La création d’une zone militaire à la frontière-Est du Maroc semble avoir pris de court le commun des observateurs. La question à se poser est plutôt de savoir pourquoi le Maroc a attendu longtemps avant de franchir le pas et créer cette zone militaire à sa frontière avec l’Algérie, sachant que le mal vient souvent de ce pays.
C’est la question que leCollimateur.ma a posé à un vétéran de la guerre du Sahara. « Les Forces armées royales ont toujours été présentes à la frontière-Est avec l’Algérie, et cette présence s’est renforcée nettement au tout début des années 90 », précise-t-il d’emblée. Il en veut pour exemple et preuve l’existence d’une base militaire aérienne à Bouarfa, entre autres infrastructures militaires, sans compter le déploiement du matériel militaire lourd, renforcé par l’arrivée des Chars Abrams nouvellement acquis auprès des États-Unis d’Amérique.
Il faut rappeler aussi que les FAR ont l’habitude d’organiser, dans la région d’Errachidia, des manoeuvres aéro-terrestres nommées « Tafilalet », où elle avaient coutume de déployer du matériel lourd, aussi bien terrestre qu’aérien.

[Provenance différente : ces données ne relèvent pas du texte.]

-- ==== Sys2Proof/Laws/Ops.lean ====
section
/-! SUPPORT. What an occurrence, a count, a record in the Dike's log and the passage of time can do: which
fields they change, and that they change nothing else. -/

namespace Sys2Proof.Machine

/-- From `s` to `t` only events, counters of events, INTx, pending MSI-X messages and the output changed. -/
structure Signals (s t : State) : Prop where
  rest : { t with ep := s.ep, evt := s.evt, out := s.out } = s
  ep : { t.ep with inta := s.ep.inta, msix := s.ep.msix } = s.ep
  mask : t.evt.mask = s.evt.mask
  vector : t.evt.vector = s.evt.vector
  freeze : t.evt.freezeAll = s.evt.freezeAll

theorem Signals.refl (s : State) : Signals s s := ⟨rfl, rfl, rfl, rfl, rfl⟩

theorem Signals.trans {s t u : State} (a : Signals s t) (b : Signals t u) : Signals s u := by
  obtain ⟨a1, a2, a3, a4, a5⟩ := a
  obtain ⟨b1, b2, b3, b4, b5⟩ := b
  refine ⟨?_, ?_, b3.trans a3, b4.trans a4, b5.trans a5⟩
  · have h := congrArg (fun x : State => { x with ep := s.ep, evt := s.evt, out := s.out }) b1
    exact h.trans a1
  · have h := congrArg (fun x : Endpoint => { x with inta := s.ep.inta, msix := s.ep.msix }) b2
    exact h.trans a2

theorem Signals.evt {s : State} (f : Events → Events) (h1 : (f s.evt).mask = s.evt.mask)
    (h2 : (f s.evt).vector = s.evt.vector) (h3 : (f s.evt).freezeAll = s.evt.freezeAll) : Signals s (modEvt f s) :=
  ⟨rfl, rfl, h1, h2, h3⟩

/-- A change of event fields after `t`. -/
theorem Signals.of_upd {s t u : State} (h : Signals s t) (h1 : { u with ep := t.ep, evt := t.evt, out := t.out } = t)
    (h2 : { u.ep with inta := t.ep.inta, msix := t.ep.msix } = t.ep) (h3 : u.evt.mask = t.evt.mask)
    (h4 : u.evt.vector = t.evt.vector) (h5 : u.evt.freezeAll = t.evt.freezeAll) : Signals s u :=
  h.trans ⟨h1, h2, h3, h4, h5⟩

theorem signals_emit (o : Out) (s : State) : Signals s (emit o s) := ⟨rfl, rfl, rfl, rfl, rfl⟩

theorem signals_intxEval (s : State) : Signals s (intxEval s) := by
  unfold intxEval
  dsimp only
  split
  · exact Signals.trans (t := modEp (fun e => { e with inta := true }) s) ⟨rfl, rfl, rfl, rfl, rfl⟩ (signals_emit _ _)
  · split
    · exact Signals.trans (t := modEp (fun e => { e with inta := false }) s) ⟨rfl, rfl, rfl, rfl, rfl⟩ (signals_emit _ _)
    · exact Signals.refl s

theorem signals_foldl {α β : Type} {s : State} (l : List α) (f : State × β → α → State × β) (x : State × β)
    (hf : ∀ y a, Signals s y.1 → Signals s (f y a).1) (h : Signals s x.1) : Signals s (l.foldl f x).1 := by
  induction l generalizing x with
  | nil => exact h
  | cons a l ih => exact ih (f x a) (hf x a h)

theorem signals_countDevice {s : State} (ev n : Nat) (port tc polder : Option Nat) (acc : State × List Occ)
    (e : Nat × DevCtr) (h : Signals s acc.1) : Signals s (countDevice ev n port tc polder acc e).1 := by
  unfold countDevice
  dsimp only
  split
  · exact h
  · split
    · exact Signals.of_upd (Signals.of_upd h rfl rfl rfl rfl rfl) rfl rfl rfl rfl rfl
    · exact Signals.of_upd h rfl rfl rfl rfl rfl
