-- ==== Sys2Proof/Laws/FrameSiphonRx.lean ====
section
/-! SUPPORT. Which blocks the operations of Machine/SiphonRx.lean may change. -/

namespace Sys2Proof
open Machine

theorem Frame.rxPop {l : List Blk} {s z : State} (hl : Sub [.counters, .buf, .siphon] l)
    (hk : Frame l s z) (sid : Nat) :
    Frame l s (Machine.rxPop sid z) := by
  unfold Machine.rxPop
  repeat' first
    | with_reducible assumption
    | exact hl.of rfl
    | (with_reducible apply Frame.releaseCopy)
    | (with_reducible apply Frame.modSiphon)

theorem Frame.rxMark {l : List Blk} {s z : State} (hl : Sub [.free, .id, .counters, .buf, .ep, .funcs, .polders, .wq, .cipher, .siphon, .jrn, .culv] l)
    (hk : Frame l s z) (t g : Nat) (p : SPacket) (ce : Bool) :
    Frame l s (Machine.rxMark t g p ce z) := by
  unfold Machine.rxMark
  repeat' first
    | with_reducible assumption
    | exact hl.of rfl
    | (with_reducible apply Frame.setChannel)
    | (with_reducible apply Frame.sendCnp)
    | (with_reducible apply Frame.setChannel)
    | (with_reducible apply Frame.ite)

theorem Frame.rxInError {l : List Blk} {s z : State} (hl : Sub [.free, .id, .counters, .buf, .ep, .funcs, .polders, .wq, .cipher, .siphon, .jrn, .culv] l)
    (hk : Frame l s z) (t g : Nat) (p : SPacket) :
    Frame l s (Machine.rxInError t g p z) := by
  unfold Machine.rxInError
  repeat' first
    | with_reducible assumption
    | exact hl.of rfl
    | (with_reducible apply Frame.setChannel)
    | (with_reducible apply Frame.sendNak)
    | (with_reducible apply Frame.setChannel)
    | (with_reducible apply Frame.ite)

theorem Frame.rxGone {l : List Blk} {s z : State} (hl : Sub [.siphon] l)
    (hk : Frame l s z) :
    Frame l s (Machine.rxGone z) := by
  unfold Machine.rxGone
  repeat' first
    | with_reducible assumption
    | exact hl.of rfl
    | (with_reducible apply Frame.modSiphon)

theorem Frame.rxServe {l : List Blk} {s z : State} (hl : Sub [.free, .id, .counters, .buf, .ep, .funcs, .polders, .wq, .cipher, .siphon, .jrn, .culv] l)
    (hk : Frame l s z) (t op : Nat) (fault : BufFault) (go : Nat → SPacket → State → State) (h_go : ∀ b0 b1 y, Frame l s y → Frame l s (go b0 b1 y)) :
    Frame l s (Machine.rxServe t op fault go z) := by
  unfold Machine.rxServe
  repeat' first
    | with_reducible assumption
    | exact hl.of rfl
    | (with_reducible apply h_go)
    | (with_reducible apply Frame.raise)
    | (with_reducible apply Frame.count)
    | (with_reducible apply Frame.countFor)
    | (with_reducible apply Frame.cellFault)
    | (with_reducible apply Frame.sipCount)
    | (with_reducible apply Frame.sFarm)
    | (with_reducible apply Frame.rxPop)
    | (with_reducible apply Frame.rxMark)
    | (with_reducible apply Frame.rxInError)
    | (with_reducible apply Frame.rxGone)
    | (with_reducible apply Frame.ite)
    | (with_reducible apply Frame.ite_fst)
    | (with_reducible apply Frame.ite_snd)
    | split

/-- What the engine does for a packet it takes stays within the blocks `l`. -/
def RxWithin (l : List Blk) : RxDo → Prop
  | .drop _ => True
  | .refuse _ => True
  | .take change => ∀ s y, Frame l s y → Frame l s (change y)

theorem Frame.rxPsn {l : List Blk} {s z : State} (hl : Sub [.free, .id, .counters, .buf, .ep, .funcs, .polders, .wq, .cipher, .siphon, .jrn, .culv] l) (hk : Frame l s z) (t g : Nat) (p : SPacket) (judge : Channel → RxDo)
    (hj : ∀ c, RxWithin l (judge c)) : Frame l s (Machine.rxPsn t g p judge z) := by
  unfold Machine.rxPsn
  dsimp only
  repeat' first
    | with_reducible assumption
    | exact hl.of rfl
    | (with_reducible apply Frame.ite)
    | (with_reducible apply Frame.scheduleAck)
    | (with_reducible apply Frame.sipCount)
    | (with_reducible apply Frame.sendNak)
    | (with_reducible apply Frame.setChannel)
    | split
  all_goals
    rename_i change heq
    have := hj (z.channel g)
    rw [heq] at this
    exact this s z hk

theorem RxWithin.take {l : List Blk} {change : State → State}
    (h : ∀ s y, Frame l s y → Frame l s (change y)) : RxWithin l (.take change) := h

theorem RxWithin.ite {l : List Blk} {a b : RxDo} {c : Prop} [Decidable c] (ha : RxWithin l a)
    (hb : RxWithin l b) : RxWithin l (if c then a else b) := by split <;> assumption

theorem Frame.regionWrite {l : List Blk} {s z : State} (hl : Sub [.counters, .ep, .funcs, .polders, .siphon] l)
    (hk : Frame l s z) (w : Requester) (addr : Nat) (data : Bytes) :
    Frame l s (Machine.regionWrite w addr data z) := by
  unfold Machine.regionWrite
  repeat' first
    | with_reducible assumption
    | exact hl.of rfl
    | (with_reducible apply Frame.polderFault)
    | (with_reducible apply Frame.memWrite)
    | (with_reducible apply Frame.acsReport)
    | (with_reducible apply Frame.ite)

theorem Frame.asmPut {l : List Blk} {s z : State} (hl : Sub [.siphon] l)
    (hk : Frame l s z) (g : Nat) (a : SAsm) (i : Nat) :
    Frame l s (Machine.asmPut g a i z) := by
  unfold Machine.asmPut
  repeat' first
    | with_reducible assumption
    | exact hl.of rfl
    | (with_reducible apply Frame.setChannel)

theorem Frame.asmDrop {l : List Blk} {s z : State} (hl : Sub [.siphon] l)
    (hk : Frame l s z) (g op msg : Nat) :
    Frame l s (Machine.asmDrop g op msg z) := by
  unfold Machine.asmDrop
  repeat' first
    | with_reducible assumption
    | exact hl.of rfl
    | (with_reducible apply Frame.setChannel)

theorem Frame.serveReads {l : List Blk} {s z : State} (hl : Sub [.siphon] l)
    (hk : Frame l s z) (g : Nat) (a0 : Nat) :
    Frame l s (Machine.serveReads g a0 z) := by
  induction a0 generalizing z with
  | zero => exact hk
  | succ n ih =>
    unfold Machine.serveReads
    try dsimp only
    repeat' first
      | with_reducible assumption
      | exact hl.of rfl
      | (with_reducible apply ih)
      | (with_reducible apply Frame.setChannel)
      | (with_reducible apply Frame.addReply)
      | (with_reducible apply Frame.setChannel)
      | (with_reducible apply Frame.ite)
      | (with_reducible refine Frame.foldl _ (fun _ _ _ => ?_) ?_)
      | (with_reducible refine Frame.foldl_fst _ (fun _ _ _ => ?_) ?_)
      | (with_reducible refine Frame.foldl_snd _ (fun _ _ _ => ?_) ?_)
      | split

theorem Frame.readDone {l : List Blk} {s z : State} (hl : Sub [.wq, .siphon] l)
    (hk : Frame l s z) (g : Nat) (m : SMsg) :
    Frame l s (Machine.readDone g m z) := by
  unfold Machine.readDone
  repeat' first
    | with_reducible assumption
    | exact hl.of rfl
    | (with_reducible apply Frame.setChannel)
    | (with_reducible apply Frame.finishChain)
    | (with_reducible apply Frame.setChannel)
    | (with_reducible apply Frame.ite)
    | (with_reducible apply Frame.ite_fst)
    | (with_reducible apply Frame.ite_snd)
    | split

theorem Frame.rxControl {l : List Blk} {s z : State} (hl : Sub [.counters, .siphon] l)
    (hk : Frame l s z) (g : Nat) (p : SPacket) (go : State → State) (h_go : ∀ y, Frame l s y → Frame l s (go y)) :
    Frame l s (Machine.rxControl g p go z) := by
  unfold Machine.rxControl
  repeat' first
    | with_reducible assumption
    | exact hl.of rfl
    | (with_reducible apply h_go)
    | (with_reducible apply Frame.setChannel)
    | (with_reducible apply Frame.sipCount)
    | (with_reducible apply Frame.setChannel)
    | (with_reducible apply Frame.ite)

theorem Frame.settleMsgs {l : List Blk} {s z : State} (hl : Sub [.wq, .siphon] l)
    (hk : Frame l s z) (g : Nat) :
    Frame l s (Machine.settleMsgs g z) := by
  unfold Machine.settleMsgs
  repeat' first
    | with_reducible assumption
    | exact hl.of rfl
    | (with_reducible apply Frame.setChannel)
    | (with_reducible apply Frame.finishChain)
    | (with_reducible apply Frame.setChannel)
    | (with_reducible refine Frame.forEach _ (fun _ _ _ => ?_) ?_)
    | (with_reducible apply Frame.ite)
    | (with_reducible apply Frame.ite_fst)
    | (with_reducible apply Frame.ite_snd)
    | split

theorem Frame.onAck {l : List Blk} {s z : State} (hl : Sub [.wq, .siphon] l)
    (hk : Frame l s z) (t g : Nat) (p : SPacket) :
    Frame l s (Machine.onAck t g p z) := by
  unfold Machine.onAck
  repeat' first
    | with_reducible assumption
    | exact hl.of rfl
    | (with_reducible apply Frame.setChannel)
    | (with_reducible apply Frame.pathAcked)
    | (with_reducible apply Frame.serveReads)
    | (with_reducible apply Frame.settleMsgs)
    | (with_reducible apply Frame.setChannel)
    | (with_reducible refine Frame.forEach _ (fun _ _ _ => ?_) ?_)
    | (with_reducible apply Frame.ite)
    | split

end Sys2Proof
end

C’est un secret de polichinelle: La Grande muette marocaine, à l’opposé de sa voisine algérienne habituée aux démonstrations de « fArce » à la frontière terrestre avec le Maroc (Oran, Tindouf, Colomb Béchar) a toujours cultivé le mystère sur ses stratégies militaires, aussi bien en achat d’armement qu’en termes de préparation au combat.
En mai 2021, le projet de construction d’une caserne militaire dans la province de Jérada annoncé dans le Bulletin officiel avait suscité un grand boucan à l’autre bout de la frontière tant et si bien que le président Tebboune s’était lui-même manifesté pour dénoncer ce qu’il avait soupçonné, du haut de cette théorie conspirationniste chère à la junte militaire, « un acte hostile » envers l’Algérie. Il a oublié à l’insu de son gré que l’armée algérienne avait implanté plusieurs bases militaires à quelques encablures de sa frontière ouest avec le Maroc.
Premier élément de réponse à la question de mise en place d’une zone militaire Est, -dont le commandement a été confié au Général de division Mohammed Mikdad-, il a été apporté dans le dernier numéro de la revue des FAR. « La création de cette zone militaire Est a pour objectif d’assurer la cohérence du commandement, du contrôle et du soutien des composantes terrestres, aériennes et maritimes des FAR », et leur donner « plus de souplesse et de liberté d’action nécessaires à l’accomplissement des différentes missions », explique la même source.
Les raisons (cachées) de la création de la zone militaire-Est
La création de la zone militaire Est interpelle par son timing et son contexte. Il faut préciser que cette initiative intervient après la rupture par Alger, le 22 août 2021, de ses relations diplomatiques avec le Maroc. Alger ne s’est toutefois pas arrêtée à ce stade de la rupture, elle a enchaîné menaces et provocations envers le Maroc, au point d’avoir risqué « un casus belli » en accusant le Maroc d’être à l’origine du « bombardement » de camionneurs algériens un certain 1er novembre 2021 dans la localité marocaine de Bir Lahlou « avec une arme sophistiquée » (Ndlr: drone), avait-elle alléguée, sans toutefois apporter la moindre preuve de cette allégation.
8 mois plus tôt, cette fois à l’est du Maroc, au niveau d’El Arja, 4 kilomètres de Figuig, l’armée algérienne s’était livrée à un acte d’intimidation dangereux envers la population locale, sous prétexte que les fermes de palmiers situées dans cette localité étaient plantées « en territoire algérien ».
Face à ce cycle de provocations, il était évident que l’armée marocaine donne la réplique en créant la zone militaire-Est, et assurer une coordination avec la zone sud, via l’état-major général des FAR.
Autre raison de cette initiative, elle est propre à la situation interne même de l’Algérie. Le spectre d’une implosion n’a jamais été aussi sérieux, et le scénario d’une Syrie Bis en Afrique du Nord fait craindre le pire. Autant dire que le Maroc était dans l’obligation de se préparer à l’éventualité d’un exode massif de réfugiés algériens vers sa frontière orientale, si jamais la junte au pouvoir perdait le contrôle de la situation.
Une éventualité étayée par la persévérance de la junte militaire dans sa répression du Hirak du peuple algérien, qui célèbre aujourd’hui son troisième anniversaire et dont la principale revendication est l’instauration d’un État réellement civil et démocratique.